What is being asked:
Check every line in the listing below for "that". Copy the ones where it occurs.

Raw data:
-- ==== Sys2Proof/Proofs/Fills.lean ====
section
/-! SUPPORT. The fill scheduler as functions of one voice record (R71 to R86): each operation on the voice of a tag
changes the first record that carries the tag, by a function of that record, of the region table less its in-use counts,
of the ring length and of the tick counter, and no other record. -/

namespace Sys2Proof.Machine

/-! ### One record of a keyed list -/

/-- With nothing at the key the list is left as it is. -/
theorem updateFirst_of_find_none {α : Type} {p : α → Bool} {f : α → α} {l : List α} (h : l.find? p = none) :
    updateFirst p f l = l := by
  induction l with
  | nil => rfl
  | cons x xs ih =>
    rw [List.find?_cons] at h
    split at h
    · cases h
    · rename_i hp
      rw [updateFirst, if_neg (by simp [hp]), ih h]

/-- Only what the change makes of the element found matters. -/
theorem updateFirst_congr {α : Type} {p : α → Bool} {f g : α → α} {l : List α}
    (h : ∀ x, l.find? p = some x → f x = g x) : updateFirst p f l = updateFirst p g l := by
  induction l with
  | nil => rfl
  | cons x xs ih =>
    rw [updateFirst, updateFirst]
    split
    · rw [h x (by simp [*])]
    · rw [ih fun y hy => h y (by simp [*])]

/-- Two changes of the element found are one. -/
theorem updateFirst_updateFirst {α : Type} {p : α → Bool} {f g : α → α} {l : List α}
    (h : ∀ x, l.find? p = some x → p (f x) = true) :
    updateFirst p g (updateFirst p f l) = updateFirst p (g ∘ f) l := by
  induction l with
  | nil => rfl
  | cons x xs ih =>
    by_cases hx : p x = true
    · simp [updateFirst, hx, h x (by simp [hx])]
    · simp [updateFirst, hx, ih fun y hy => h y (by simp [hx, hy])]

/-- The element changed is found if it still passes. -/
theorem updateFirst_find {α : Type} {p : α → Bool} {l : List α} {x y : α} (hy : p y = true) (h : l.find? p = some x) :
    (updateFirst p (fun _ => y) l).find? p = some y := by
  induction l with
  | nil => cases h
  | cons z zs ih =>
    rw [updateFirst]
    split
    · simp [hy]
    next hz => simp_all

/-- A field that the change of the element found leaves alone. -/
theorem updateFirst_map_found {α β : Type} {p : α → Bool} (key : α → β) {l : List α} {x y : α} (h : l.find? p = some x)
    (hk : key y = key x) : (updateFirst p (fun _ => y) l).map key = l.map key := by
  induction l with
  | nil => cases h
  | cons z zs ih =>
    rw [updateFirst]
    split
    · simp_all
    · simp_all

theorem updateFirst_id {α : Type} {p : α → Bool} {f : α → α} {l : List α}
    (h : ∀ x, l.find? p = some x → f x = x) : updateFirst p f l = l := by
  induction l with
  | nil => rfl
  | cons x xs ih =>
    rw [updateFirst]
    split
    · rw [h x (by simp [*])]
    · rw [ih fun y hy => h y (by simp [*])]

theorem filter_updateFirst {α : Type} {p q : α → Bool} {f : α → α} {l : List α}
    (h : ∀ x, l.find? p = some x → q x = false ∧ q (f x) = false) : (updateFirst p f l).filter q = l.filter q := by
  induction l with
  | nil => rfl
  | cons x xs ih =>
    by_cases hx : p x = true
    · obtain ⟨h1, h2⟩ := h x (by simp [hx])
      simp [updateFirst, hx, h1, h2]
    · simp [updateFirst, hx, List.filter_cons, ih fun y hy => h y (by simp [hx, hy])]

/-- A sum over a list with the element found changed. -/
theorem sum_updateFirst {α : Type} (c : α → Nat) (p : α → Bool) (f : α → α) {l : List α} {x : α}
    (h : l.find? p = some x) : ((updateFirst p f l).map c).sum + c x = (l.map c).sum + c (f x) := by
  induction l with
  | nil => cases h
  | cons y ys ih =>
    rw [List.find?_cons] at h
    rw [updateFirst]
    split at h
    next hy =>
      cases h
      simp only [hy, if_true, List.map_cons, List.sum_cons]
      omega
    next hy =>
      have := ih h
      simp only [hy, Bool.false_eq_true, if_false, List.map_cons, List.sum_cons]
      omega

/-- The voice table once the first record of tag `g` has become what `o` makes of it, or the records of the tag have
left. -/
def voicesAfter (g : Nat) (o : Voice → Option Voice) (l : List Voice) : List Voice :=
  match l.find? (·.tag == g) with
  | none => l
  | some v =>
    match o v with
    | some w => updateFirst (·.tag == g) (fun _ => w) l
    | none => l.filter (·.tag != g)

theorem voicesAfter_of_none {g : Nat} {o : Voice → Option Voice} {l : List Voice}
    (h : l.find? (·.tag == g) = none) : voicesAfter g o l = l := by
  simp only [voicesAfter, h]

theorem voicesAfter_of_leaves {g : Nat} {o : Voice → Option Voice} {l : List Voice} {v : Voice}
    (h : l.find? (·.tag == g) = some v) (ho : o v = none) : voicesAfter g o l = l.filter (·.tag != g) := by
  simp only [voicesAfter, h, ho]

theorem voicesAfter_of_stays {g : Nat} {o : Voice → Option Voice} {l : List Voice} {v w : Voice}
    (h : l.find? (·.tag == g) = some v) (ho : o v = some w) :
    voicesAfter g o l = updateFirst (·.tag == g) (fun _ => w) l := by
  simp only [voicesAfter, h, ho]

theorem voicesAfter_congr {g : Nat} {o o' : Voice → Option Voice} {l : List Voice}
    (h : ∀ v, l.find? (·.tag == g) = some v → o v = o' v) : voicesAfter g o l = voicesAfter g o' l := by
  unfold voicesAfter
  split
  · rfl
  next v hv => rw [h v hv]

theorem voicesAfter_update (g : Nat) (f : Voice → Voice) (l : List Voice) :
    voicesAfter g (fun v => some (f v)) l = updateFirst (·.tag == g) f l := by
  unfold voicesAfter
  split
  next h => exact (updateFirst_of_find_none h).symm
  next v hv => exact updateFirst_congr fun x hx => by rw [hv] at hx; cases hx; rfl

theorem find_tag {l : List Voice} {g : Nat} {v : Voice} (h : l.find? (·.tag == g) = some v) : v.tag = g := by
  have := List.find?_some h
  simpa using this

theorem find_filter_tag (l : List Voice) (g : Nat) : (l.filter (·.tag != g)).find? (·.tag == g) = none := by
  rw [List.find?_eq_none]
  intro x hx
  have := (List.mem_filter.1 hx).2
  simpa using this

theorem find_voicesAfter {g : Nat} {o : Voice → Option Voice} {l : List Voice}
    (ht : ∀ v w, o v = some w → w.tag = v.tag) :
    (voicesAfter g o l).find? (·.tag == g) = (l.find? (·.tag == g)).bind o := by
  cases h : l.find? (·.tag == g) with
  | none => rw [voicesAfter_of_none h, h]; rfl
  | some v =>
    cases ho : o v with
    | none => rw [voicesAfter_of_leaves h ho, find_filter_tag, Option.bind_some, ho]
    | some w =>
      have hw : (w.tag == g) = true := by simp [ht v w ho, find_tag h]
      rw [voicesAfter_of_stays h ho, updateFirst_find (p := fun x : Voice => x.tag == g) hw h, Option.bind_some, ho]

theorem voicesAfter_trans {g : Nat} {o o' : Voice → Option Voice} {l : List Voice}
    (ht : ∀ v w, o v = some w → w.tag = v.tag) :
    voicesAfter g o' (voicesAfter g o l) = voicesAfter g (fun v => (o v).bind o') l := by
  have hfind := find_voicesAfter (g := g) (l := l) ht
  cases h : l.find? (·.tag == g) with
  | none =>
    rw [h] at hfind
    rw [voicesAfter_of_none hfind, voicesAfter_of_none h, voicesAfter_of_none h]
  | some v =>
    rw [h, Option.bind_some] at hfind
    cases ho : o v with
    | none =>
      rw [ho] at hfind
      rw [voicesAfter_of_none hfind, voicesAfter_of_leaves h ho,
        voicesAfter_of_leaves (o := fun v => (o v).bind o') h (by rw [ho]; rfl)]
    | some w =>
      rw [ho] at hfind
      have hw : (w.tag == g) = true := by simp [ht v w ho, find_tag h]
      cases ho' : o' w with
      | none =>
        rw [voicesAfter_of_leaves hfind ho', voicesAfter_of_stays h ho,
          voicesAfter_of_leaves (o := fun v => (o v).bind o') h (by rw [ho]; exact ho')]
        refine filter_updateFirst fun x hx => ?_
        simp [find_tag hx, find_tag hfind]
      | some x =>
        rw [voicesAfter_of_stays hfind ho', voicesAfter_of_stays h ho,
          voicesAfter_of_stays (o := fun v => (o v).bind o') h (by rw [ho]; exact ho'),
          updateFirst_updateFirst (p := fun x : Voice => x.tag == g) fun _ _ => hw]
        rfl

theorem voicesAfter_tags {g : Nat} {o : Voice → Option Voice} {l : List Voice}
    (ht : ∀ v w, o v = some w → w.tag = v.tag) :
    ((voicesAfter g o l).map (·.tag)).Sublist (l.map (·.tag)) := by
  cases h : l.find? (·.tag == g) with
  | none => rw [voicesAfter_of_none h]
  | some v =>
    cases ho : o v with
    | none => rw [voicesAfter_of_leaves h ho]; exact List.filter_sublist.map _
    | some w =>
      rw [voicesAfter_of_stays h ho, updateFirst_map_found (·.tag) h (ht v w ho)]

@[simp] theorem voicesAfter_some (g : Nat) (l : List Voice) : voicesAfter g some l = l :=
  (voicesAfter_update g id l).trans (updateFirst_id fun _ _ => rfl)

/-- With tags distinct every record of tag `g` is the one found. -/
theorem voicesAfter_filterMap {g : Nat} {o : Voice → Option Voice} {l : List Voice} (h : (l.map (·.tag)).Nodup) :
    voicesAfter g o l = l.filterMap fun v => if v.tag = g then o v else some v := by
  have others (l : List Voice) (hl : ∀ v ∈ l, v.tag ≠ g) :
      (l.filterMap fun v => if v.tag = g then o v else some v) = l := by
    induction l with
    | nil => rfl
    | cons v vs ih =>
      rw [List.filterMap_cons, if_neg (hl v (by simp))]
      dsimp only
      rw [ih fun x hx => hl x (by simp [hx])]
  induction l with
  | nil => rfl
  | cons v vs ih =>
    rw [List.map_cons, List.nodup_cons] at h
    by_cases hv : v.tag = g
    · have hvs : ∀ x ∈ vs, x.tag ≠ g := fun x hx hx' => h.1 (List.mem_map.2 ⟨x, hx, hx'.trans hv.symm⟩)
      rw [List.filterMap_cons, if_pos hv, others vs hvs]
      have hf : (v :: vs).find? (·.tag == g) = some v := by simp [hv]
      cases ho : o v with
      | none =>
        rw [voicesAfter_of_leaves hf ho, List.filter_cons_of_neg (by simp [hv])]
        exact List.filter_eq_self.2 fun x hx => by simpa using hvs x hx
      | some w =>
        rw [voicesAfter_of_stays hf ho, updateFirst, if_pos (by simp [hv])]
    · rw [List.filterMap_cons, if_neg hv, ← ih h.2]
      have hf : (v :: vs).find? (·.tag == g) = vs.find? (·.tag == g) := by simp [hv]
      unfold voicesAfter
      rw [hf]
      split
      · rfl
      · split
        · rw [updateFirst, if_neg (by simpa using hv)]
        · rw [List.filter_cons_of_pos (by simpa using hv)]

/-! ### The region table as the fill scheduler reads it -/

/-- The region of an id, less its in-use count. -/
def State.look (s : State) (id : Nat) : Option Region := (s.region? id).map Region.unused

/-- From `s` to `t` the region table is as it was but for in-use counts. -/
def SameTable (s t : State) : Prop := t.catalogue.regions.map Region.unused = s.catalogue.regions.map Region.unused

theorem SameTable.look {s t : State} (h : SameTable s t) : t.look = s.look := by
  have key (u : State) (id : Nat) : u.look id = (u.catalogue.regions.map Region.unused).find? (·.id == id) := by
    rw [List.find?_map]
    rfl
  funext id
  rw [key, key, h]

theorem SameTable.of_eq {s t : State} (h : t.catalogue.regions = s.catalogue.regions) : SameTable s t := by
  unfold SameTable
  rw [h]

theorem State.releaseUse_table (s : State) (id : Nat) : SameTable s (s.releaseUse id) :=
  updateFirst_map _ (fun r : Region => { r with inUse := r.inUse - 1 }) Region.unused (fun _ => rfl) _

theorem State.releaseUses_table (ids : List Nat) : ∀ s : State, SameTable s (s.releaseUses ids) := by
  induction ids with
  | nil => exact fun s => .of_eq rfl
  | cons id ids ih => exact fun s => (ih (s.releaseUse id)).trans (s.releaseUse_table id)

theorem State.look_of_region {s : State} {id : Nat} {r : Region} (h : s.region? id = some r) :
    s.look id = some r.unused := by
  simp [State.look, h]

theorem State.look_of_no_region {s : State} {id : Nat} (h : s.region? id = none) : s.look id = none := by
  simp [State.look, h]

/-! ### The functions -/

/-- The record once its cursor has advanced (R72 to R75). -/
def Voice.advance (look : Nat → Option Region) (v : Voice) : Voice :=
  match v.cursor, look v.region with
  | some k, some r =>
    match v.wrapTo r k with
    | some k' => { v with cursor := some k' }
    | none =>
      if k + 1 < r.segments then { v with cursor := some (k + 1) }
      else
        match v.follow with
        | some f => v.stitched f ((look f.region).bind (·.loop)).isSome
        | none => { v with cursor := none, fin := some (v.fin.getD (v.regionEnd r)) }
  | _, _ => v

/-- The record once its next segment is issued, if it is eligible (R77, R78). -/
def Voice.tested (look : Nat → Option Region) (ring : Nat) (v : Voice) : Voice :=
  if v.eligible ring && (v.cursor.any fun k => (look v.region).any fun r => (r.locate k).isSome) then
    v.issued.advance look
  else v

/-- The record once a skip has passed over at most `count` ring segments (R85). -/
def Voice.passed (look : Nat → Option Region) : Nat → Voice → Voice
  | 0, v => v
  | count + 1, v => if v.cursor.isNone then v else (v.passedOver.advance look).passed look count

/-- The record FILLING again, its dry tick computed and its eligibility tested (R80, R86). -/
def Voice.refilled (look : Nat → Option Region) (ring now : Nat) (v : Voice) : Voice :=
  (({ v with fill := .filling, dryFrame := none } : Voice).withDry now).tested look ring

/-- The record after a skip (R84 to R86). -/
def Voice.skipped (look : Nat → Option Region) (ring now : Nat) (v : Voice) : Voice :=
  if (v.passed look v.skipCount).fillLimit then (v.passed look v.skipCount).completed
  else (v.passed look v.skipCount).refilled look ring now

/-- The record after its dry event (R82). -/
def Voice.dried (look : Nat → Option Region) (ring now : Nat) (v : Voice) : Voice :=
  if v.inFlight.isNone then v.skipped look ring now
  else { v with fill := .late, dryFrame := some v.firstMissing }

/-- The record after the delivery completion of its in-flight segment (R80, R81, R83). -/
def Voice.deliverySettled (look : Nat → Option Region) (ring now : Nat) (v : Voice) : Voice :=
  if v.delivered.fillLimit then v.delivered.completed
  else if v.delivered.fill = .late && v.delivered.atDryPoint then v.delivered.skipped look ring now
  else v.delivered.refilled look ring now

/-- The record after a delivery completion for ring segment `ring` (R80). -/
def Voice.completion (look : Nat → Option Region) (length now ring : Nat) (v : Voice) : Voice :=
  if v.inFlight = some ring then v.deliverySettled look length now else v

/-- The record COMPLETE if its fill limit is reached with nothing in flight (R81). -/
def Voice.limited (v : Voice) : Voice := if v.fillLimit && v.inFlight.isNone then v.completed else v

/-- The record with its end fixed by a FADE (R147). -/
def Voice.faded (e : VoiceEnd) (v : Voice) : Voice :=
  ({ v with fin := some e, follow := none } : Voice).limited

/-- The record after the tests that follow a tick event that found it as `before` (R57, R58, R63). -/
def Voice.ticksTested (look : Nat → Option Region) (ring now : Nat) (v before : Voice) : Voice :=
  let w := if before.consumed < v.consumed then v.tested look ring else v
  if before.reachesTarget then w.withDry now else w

The answer:
changes the first record that carries the tag, by a function of that record, of the region table less its in-use counts,
/-- A field that the change of the element found leaves alone. -/
/-- The record after the tests that follow a tick event that found it as `before` (R57, R58, R63). -/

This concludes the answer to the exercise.